## [Problem details]
Using the records below, repeat exactly the lines from the one holding "inductive BrCond where" through the one holding "boot (p : PeakId)", both ends included, and no others.

[Collected data entries]
-- -- --
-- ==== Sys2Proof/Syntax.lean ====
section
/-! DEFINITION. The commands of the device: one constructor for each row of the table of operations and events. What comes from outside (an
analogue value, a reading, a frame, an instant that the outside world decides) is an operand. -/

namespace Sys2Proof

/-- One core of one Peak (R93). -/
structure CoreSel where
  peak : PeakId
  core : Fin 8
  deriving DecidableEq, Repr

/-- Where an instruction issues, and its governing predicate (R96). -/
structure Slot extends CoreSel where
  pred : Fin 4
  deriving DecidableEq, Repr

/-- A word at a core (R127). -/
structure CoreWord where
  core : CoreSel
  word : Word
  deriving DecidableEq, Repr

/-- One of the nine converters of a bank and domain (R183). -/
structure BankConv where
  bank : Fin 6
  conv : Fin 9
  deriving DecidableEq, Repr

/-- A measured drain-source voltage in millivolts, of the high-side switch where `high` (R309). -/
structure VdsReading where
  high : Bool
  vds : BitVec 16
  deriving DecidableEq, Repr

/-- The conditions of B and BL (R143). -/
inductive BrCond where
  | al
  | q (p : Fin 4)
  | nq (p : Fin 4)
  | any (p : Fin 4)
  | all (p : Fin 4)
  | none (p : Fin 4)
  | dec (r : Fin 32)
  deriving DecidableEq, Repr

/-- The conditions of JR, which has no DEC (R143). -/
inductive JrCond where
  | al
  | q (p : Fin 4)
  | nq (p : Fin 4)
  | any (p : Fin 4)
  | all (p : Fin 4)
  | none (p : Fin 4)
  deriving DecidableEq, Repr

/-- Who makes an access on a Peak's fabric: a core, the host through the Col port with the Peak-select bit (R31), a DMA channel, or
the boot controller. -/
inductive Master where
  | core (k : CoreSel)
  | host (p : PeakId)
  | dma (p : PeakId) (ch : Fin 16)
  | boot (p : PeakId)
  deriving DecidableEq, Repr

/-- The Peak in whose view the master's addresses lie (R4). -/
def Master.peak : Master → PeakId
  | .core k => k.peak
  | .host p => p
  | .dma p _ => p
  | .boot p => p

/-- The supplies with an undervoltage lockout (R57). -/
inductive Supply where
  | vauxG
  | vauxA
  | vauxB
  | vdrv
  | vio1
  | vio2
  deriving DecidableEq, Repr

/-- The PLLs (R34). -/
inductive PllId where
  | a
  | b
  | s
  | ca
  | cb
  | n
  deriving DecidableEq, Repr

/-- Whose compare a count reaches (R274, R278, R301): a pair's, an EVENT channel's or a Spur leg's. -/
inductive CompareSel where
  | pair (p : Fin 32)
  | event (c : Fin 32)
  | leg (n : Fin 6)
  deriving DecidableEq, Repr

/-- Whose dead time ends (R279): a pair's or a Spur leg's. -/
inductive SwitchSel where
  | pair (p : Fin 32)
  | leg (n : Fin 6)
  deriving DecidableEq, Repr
-- -- --
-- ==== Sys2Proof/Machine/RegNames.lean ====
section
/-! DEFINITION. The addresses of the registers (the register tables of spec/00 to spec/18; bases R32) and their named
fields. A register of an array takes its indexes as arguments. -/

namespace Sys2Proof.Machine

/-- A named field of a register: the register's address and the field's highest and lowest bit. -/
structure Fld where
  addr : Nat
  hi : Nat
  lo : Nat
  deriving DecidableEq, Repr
-- -- --
## [Answer]
inductive BrCond where
  | al
  | q (p : Fin 4)
  | nq (p : Fin 4)
  | any (p : Fin 4)
  | all (p : Fin 4)
  | none (p : Fin 4)
  | dec (r : Fin 32)
  deriving DecidableEq, Repr

/-- The conditions of JR, which has no DEC (R143). -/
inductive JrCond where
  | al
  | q (p : Fin 4)
  | nq (p : Fin 4)
  | any (p : Fin 4)
  | all (p : Fin 4)
  | none (p : Fin 4)
  deriving DecidableEq, Repr

/-- Who makes an access on a Peak's fabric: a core, the host through the Col port with the Peak-select bit (R31), a DMA channel, or
the boot controller. -/
inductive Master where
  | core (k : CoreSel)
  | host (p : PeakId)
  | dma (p : PeakId) (ch : Fin 16)
  | boot (p : PeakId)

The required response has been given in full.